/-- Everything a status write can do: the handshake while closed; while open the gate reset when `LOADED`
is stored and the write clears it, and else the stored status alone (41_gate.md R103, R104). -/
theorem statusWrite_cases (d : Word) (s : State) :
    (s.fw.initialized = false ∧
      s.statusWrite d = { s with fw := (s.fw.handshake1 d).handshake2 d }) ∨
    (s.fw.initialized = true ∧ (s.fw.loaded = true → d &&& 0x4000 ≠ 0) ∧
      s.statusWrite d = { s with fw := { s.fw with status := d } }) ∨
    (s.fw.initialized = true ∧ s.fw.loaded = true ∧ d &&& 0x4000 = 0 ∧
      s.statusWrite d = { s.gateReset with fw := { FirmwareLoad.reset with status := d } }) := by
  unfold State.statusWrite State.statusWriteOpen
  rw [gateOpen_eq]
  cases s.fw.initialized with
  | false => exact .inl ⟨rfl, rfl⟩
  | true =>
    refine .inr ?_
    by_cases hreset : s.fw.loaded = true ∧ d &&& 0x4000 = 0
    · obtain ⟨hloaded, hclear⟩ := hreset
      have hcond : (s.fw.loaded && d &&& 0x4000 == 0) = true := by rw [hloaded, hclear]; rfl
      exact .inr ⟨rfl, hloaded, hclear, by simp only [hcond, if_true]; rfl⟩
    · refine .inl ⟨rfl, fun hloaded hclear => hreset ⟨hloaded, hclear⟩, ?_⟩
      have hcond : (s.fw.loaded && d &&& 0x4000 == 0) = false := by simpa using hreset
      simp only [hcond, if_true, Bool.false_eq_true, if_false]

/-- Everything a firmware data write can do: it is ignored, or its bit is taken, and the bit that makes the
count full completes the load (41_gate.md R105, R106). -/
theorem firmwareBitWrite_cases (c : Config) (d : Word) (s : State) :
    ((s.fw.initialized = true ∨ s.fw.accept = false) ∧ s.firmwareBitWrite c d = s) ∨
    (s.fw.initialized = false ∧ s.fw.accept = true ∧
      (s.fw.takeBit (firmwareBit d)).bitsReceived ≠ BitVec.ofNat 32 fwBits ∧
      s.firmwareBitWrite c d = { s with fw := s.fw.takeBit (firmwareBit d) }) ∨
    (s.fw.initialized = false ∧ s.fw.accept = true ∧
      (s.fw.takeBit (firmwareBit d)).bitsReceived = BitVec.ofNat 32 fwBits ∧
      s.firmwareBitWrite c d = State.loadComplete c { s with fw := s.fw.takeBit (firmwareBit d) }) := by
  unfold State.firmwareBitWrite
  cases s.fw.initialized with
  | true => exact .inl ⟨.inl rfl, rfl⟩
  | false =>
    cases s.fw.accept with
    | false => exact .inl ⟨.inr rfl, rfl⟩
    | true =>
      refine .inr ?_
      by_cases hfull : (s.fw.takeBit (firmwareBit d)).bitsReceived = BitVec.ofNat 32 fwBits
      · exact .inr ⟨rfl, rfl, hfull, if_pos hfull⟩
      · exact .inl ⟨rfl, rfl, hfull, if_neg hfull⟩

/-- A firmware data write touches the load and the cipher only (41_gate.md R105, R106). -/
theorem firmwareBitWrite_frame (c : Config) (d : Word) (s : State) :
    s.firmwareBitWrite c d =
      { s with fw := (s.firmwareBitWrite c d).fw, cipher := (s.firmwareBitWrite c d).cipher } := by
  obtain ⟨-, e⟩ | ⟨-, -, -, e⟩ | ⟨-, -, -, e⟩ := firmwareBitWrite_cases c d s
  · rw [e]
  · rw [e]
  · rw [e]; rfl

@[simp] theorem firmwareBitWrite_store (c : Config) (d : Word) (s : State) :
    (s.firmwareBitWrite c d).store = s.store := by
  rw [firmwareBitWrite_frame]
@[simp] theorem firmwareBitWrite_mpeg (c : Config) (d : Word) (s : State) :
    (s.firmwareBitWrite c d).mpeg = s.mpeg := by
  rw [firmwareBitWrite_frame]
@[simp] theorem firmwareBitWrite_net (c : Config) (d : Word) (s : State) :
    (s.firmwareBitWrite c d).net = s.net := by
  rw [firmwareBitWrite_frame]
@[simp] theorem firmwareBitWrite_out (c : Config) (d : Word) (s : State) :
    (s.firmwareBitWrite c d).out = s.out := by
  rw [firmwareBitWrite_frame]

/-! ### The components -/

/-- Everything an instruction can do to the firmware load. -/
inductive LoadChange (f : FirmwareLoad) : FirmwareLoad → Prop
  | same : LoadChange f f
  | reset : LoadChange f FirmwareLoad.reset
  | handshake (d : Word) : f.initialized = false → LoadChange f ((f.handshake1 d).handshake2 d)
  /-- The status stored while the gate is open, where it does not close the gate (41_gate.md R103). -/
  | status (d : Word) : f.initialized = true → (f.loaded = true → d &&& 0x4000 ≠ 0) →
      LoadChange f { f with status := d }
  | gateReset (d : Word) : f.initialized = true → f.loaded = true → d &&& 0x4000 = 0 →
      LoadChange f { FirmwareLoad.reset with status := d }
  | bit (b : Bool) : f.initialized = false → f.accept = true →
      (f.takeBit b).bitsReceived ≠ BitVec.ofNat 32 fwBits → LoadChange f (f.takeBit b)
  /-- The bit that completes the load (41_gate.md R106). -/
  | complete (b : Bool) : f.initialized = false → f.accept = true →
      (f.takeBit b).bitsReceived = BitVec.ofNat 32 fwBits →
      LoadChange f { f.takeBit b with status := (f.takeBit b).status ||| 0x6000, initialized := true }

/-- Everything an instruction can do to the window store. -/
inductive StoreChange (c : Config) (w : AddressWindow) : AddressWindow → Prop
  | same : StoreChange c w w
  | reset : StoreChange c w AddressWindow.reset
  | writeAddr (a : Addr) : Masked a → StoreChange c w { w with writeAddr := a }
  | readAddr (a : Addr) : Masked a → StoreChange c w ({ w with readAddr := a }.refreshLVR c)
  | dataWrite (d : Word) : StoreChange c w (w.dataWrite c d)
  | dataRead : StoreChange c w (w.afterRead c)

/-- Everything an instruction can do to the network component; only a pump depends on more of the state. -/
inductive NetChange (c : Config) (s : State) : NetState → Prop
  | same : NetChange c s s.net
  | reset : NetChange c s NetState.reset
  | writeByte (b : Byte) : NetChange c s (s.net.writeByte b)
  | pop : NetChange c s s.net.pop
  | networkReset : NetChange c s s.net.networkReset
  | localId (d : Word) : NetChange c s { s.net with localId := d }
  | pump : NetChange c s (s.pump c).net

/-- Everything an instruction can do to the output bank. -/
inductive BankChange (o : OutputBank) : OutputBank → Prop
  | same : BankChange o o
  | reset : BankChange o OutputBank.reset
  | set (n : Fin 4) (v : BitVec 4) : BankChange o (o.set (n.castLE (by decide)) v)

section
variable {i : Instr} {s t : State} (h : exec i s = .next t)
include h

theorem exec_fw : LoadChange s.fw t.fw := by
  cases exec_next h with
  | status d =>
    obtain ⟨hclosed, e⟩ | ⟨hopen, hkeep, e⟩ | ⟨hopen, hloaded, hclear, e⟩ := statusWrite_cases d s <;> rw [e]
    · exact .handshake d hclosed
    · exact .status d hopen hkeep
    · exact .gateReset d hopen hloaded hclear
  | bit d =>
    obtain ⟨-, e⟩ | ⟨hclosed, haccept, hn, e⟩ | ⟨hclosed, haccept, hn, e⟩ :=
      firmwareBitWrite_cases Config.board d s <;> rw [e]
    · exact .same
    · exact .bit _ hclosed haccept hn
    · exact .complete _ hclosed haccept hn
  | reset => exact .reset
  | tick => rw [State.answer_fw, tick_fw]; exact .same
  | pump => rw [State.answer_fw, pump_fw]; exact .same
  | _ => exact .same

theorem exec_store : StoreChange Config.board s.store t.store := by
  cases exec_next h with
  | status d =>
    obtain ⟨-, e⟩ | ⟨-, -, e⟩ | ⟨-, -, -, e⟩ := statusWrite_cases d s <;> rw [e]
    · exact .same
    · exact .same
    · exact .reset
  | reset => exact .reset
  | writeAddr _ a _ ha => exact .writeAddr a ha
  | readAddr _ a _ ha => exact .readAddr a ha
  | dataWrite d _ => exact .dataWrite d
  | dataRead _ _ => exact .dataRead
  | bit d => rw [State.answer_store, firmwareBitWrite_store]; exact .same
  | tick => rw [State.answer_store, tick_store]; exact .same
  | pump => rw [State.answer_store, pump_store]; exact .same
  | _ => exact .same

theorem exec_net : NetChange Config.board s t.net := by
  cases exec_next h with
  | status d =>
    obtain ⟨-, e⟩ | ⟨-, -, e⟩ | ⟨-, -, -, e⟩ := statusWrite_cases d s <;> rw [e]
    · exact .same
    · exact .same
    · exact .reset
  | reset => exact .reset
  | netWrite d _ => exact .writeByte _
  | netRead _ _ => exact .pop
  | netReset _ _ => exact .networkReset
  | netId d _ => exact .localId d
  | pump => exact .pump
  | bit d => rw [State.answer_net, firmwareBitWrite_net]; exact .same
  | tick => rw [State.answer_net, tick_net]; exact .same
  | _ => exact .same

EXERCISE DESCRIPTION: Please go through the data above and copy every line that has the word "NetState".

RESULT FOR THIS TASK:
inductive NetChange (c : Config) (s : State) : NetState → Prop
  | reset : NetChange c s NetState.reset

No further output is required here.